We find nothing in other sections of the statutes in force at the time fairly indicating an intention that automobiles used in unlawfully transporting liquor should be subject to seizure and forfeiture, or which would authorize a different construction of section 3617 than according to the plain import of the words thereof. Section 3612 as amended by section 9, c. 70, Session Laws 1910-11, relates to the search of premises where it is made to appear that liquor is manufactured, sold, bartered, given away, or otherwise furnished or is kept for such purpose, and has no relation to seizure of property used in the unlawful transaction of liquor. Section 3620, Rev. Laws 1910, declaring that there shall be no property rights in any of the things therein enumerated used for the purpose of violating the provisions of the act, does not and was not designed to extend the power of seizure to property not designated in section 3617, but it was designed to permit the forfeiture of the designated property so unlawfully used without regard to the claims thereto of persons who did not participate in or consent to the unlawful use. While section 3613 as amended by section 10, c. 70, Session Laws 1910-11, places upon the claimant the burdeen of proving his property right or interest in the thing claimed and that same is not used in violation of the provision of the act, this has reference to that class of property which the statutes otherwise provide the officer is authorized to seize under the search warrant or when the offense is committed in his presence, and does not mean that the claimant may not have returned to him property not of that class unless he proves that such other property was not used in violation of the act.
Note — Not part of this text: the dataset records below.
-- ==== Sys2Proof/Tests/Slice0.lean ====
section
/-! SUPPORT. Tests on small states: the check values and worked tables of the manual, one ill-formed command for each check of
wellFormed, frames written out byte by byte, and for each statement of Certificates/Slice0/Obligations.lean states that meet
its hypotheses, clause by clause, at the ends of their ranges. Expected values come from the manual's examples or from hand
calculation by its rules. -/

namespace Sys2Proof.Tests

set_option Elab.async false

open Sys2Proof Sys2Proof.Machine

/-! ## Small states -/

/-- The state a command leaves. -/
def after (i : Instr) (s : State) : State :=
  match exec i s with
  | .next t => t
  | .fault _ => s
  | .refused _ => s

/-- A channel under electronic control. -/
def freeChannel : ChannelRec :=
  { ChannelRec.reset with causes := CauseSet.empty, startupHeld := false, backupValve := true }

/-- RUNNING, every channel ELECTRONIC, every reading valid, nothing braking. -/
def calm : State :=
  { State.reset with
    standby := { State.reset.standby with opState := .running },
    channels := .const freeChannel,
    front := { delivery := .const (some 0), control := some 0, supply := some 700, reservoir := some 760,
               bagLeft := .const (some 250), bagRight := .const (some 250), liftInput := false } }

/-- The same in PARKED. -/
def parked : State := calm.setStandby { calm.standby with opState := .parked, wakeTimer := some 0 }

/-- A channel record changed. -/
def onChannel (c : Channel) (f : ChannelRec → ChannelRec) (s : State) : State := setChannel s c (f (channelOf s c))

/-- A demand entry with no lifetime put into a table. -/
def withEntry (c : Channel) (k : Source) (n : Nat) (s : State) : State := putEntry s c k (some ⟨n, none, none⟩)

/-- The skid record of a channel replaced. -/
def withSkid (c : Channel) (k : SkidRec) (s : State) : State := s.setSkid (s.skid.set c k)

/-- The delivery reading of a channel replaced. -/
def withDelivery (c : Channel) (r : Reading) (s : State) : State :=
  s.setFront { s.front with delivery := s.front.delivery.set c r }

/-- The stage record replaced. -/
def withStage (r : StageRec) (s : State) : State := s.setRoll { s.roll with stage := r }

/-- The test unit's holder replaced. -/
def testing (r : RunningTest) (s : State) : State := s.setTests { s.tests with holder := .test r }

/-- The Staging Record replaced. -/
def staged (g : Staging) (s : State) : State := s.setCal { s.cal with staging := g }

/-- The sealed check value of the default set: CRC-16 of its 138 bytes, worked out outside the model. -/
def defaultCheck : Nat := 54644

/-- A set opened, sealed or armed by Port A. -/
def openA : Staging := { Staging.reset with state := .opened, claimant := some .a, content := defaultWords }
def sealedA : Staging := { openA with state := .sealed, sealedCheck := some defaultCheck }
def armedA : Staging := { sealedA with state := .armed }

/-- An ACTIVE port record with one credit of each class. -/
def activePort : PortRec := { PortRec.reset with state := .active, partner := some ⟨2, 8, 4⟩, credits := ⟨1, 1, 1⟩ }

/-- The Tow Link up on both sides, at position 2. -/
def linked : State :=
  calm.setLink { calm.link with up := activePort, down := activePort, ownPosition := some 2 }

/-- The record of a Tow Link port changed. -/
def onPort (l : LinkPort) (f : PortRec → PortRec) (s : State) : State := setLinkPort s l (f (linkPort s l))

/-- The Tow Link's own fields changed. -/
def onLink (f : LinkUnit → LinkUnit) (s : State) : State := s.setLink (f s.link)

/-- The driver record replaced. -/
def withDriver (d : DriverRec) (s : State) : State := s.setDriver d
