theorem SameOn.table (h : SameOn (isResolutionOf c) s t) : tableOf t c = tableOf s c :=
  tableOf_congr (fun k => h (.entry c k) (by simp [isResolutionOf]))

theorem SameOn.cap (h : SameOn (isResolutionOf c) s t) : reservoirCap t = reservoirCap s := by
  have e : t.front = s.front := h .front rfl
  simp [reservoirCap, e]

theorem SameOn.raised (h : SameOn (isResolutionOf c) s t) : t.load.raised = s.load.raised := h .raised rfl

theorem applyLevel_congr (ht : tableOf t c = tableOf s c) (hr : t.load.raised = s.load.raised) :
    applyLevel t c = applyLevel s c := by
  simp [applyLevel, raisedChannel, ht, hr]

theorem SameOn.applyLevel (h : SameOn (isResolutionOf c) s t) : Machine.applyLevel t c = Machine.applyLevel s c :=
  applyLevel_congr h.table h.raised

theorem SameOn.results (h : SameOn (isResultOf c) s t) :
    setpointOf t c = setpointOf s c ∧ appliedOf t c = appliedOf s c ∧ currentOf t c = currentOf s c := by
  have h1 := h (.setpoint c) (by simp [isResultOf])
  have h2 := h (.resolution c) (by simp [isResultOf])
  have h3 := h (.derate c) (by simp [isResultOf])
  exact ⟨h1.1, h2.1, h3⟩

theorem ChannelResolved.keeps (hs : ChannelResolved s c) (h : SameOn (isResolutionOf c) s t) : ChannelResolved t c := by
  have h1 := h (.setpoint c) (by simp [isResolutionOf])
  have h2 := h (.resolution c) (by simp [isResolutionOf])
  have h3 := h (.derate c) (by simp [isResolutionOf])
  simp only [samePart] at h1 h2 h3
  simp only [ChannelResolved, resolvedLevel, h1.1, h1.2, h2.1, h2.2, h3, h.table, h.cap, h.applyLevel, h.raised] at hs ⊢
  exact hs

theorem ResolutionInv.keeps (hs : ResolutionInv s) (h : SameOn isResolution s t) : ResolutionInv t :=
  fun c => ChannelResolved.keeps (hs c) (h.mono (isResolutionOf_le c))

end Inputs

/-! ## The resolution of one channel -/

theorem resolve_frame_other {c d : Channel} (hd : d ≠ c) (s : State) : SameOn (isResolutionOf d) s (resolve c s) :=
  .of_frame (resolve_frame c s) (by simp [resolveParts, abortParts, isResolutionOf, hd.symm])

theorem putEntry_frame_other {c d : Channel} (hd : d ≠ c) (k : Source) (e : Option Entry) (s : State) :
    SameOn (isResolutionOf d) s (putEntry s c k e) :=
  .of_frame (putEntry_frame s c k e) (by simp [isResolutionOf, hd.symm])

theorem currentOf_resolve (c d : Channel) (s : State) : currentOf (resolve c s) d = currentOf s d :=
  resolve_frame c s (.derate d) (by simp [resolveParts, abortParts])

theorem resolve_applyLevel (c d : Channel) (s : State) : applyLevel (resolve c s) d = applyLevel s d := by
  have h := (resolve_frame c s).resolved d (by simp [resolveParts, abortParts]) (by simp [resolveParts, abortParts])
    (by simp [resolveParts, abortParts])
  exact h.2.2.1

/-- A resolution leaves its channel resolved, whatever stood before (R38). -/
theorem resolve_resolved (c : Channel) (s : State) : ChannelResolved (resolve c s) c := by
  obtain ⟨hsp, hlim, happ, hsum⟩ := resolve_values c s
  obtain ⟨etab, ecap, eapp, eres⟩ := (resolve_frame c s).resolved c (by simp [resolveParts, abortParts])
    (by simp [resolveParts, abortParts]) (by simp [resolveParts, abortParts])
  have hraised : (resolve c s).load.raised = s.load.raised :=
    resolve_frame c s .raised (by simp [resolveParts, abortParts])
  simp only [ChannelResolved, setpointOf, appliedOf, currentOf_resolve, hsp, hlim, happ, hsum, etab, ecap, eapp, eres,
    hraised, true_and]
  intro h0
  simp [appliedAfter, h0]

/-- A resolution takes the current derate at setpoint 0, and keeps the applied one above 0 (R36). -/
theorem resolve_applied (c : Channel) (s : State) :
    appliedOf (resolve c s) c = if setpointOf (resolve c s) c = 0 then currentOf s c else appliedOf s c := by
  obtain ⟨hsp, _, happ, _⟩ := resolve_values c s
  rw [appliedOf, happ, setpointOf, hsp]
  rfl

/-- An entry replaced or removed, and its channel resolved: what every post and every withdrawal does (R23). -/
theorem replace_resolved {s : State} (hs : ResolutionInv s) (c : Channel) (k : Source) (e : Option Entry) :
    ResolutionInv (resolve c (putEntry s c k e)) := by
  intro d
  by_cases hd : d = c
  · subst hd
    exact resolve_resolved d _
  · exact ChannelResolved.keeps (hs d) ((putEntry_frame_other hd k e s).trans (resolve_frame_other hd _))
The subsequent legislation found in chapter 188, Session Laws 1917, expressly providing for the forfeiture of all vehicles, including automobiles, and all animals used in hauling or transporting liquor, instead of indicating that such property was intended to be subjected to forfeiture under previous enactments, rather indicates the contrary, and is an expression of legislative will to extend the power of forfeiture to a class of property not before subject thereto.

It follows in our opinion that, under a liberal construction of the then existing statute according to the fair and reasonable import of its terms, the seizure of the automobile under the circumstances was not authorized, and hence that the judgment confiscating the same was erroneous, and the judgment must be reversed and the cause remanded, with instructions to restore the automobile to the person entitled to possession thereof.

All the Justices concur, except BRETT, J., who dissents.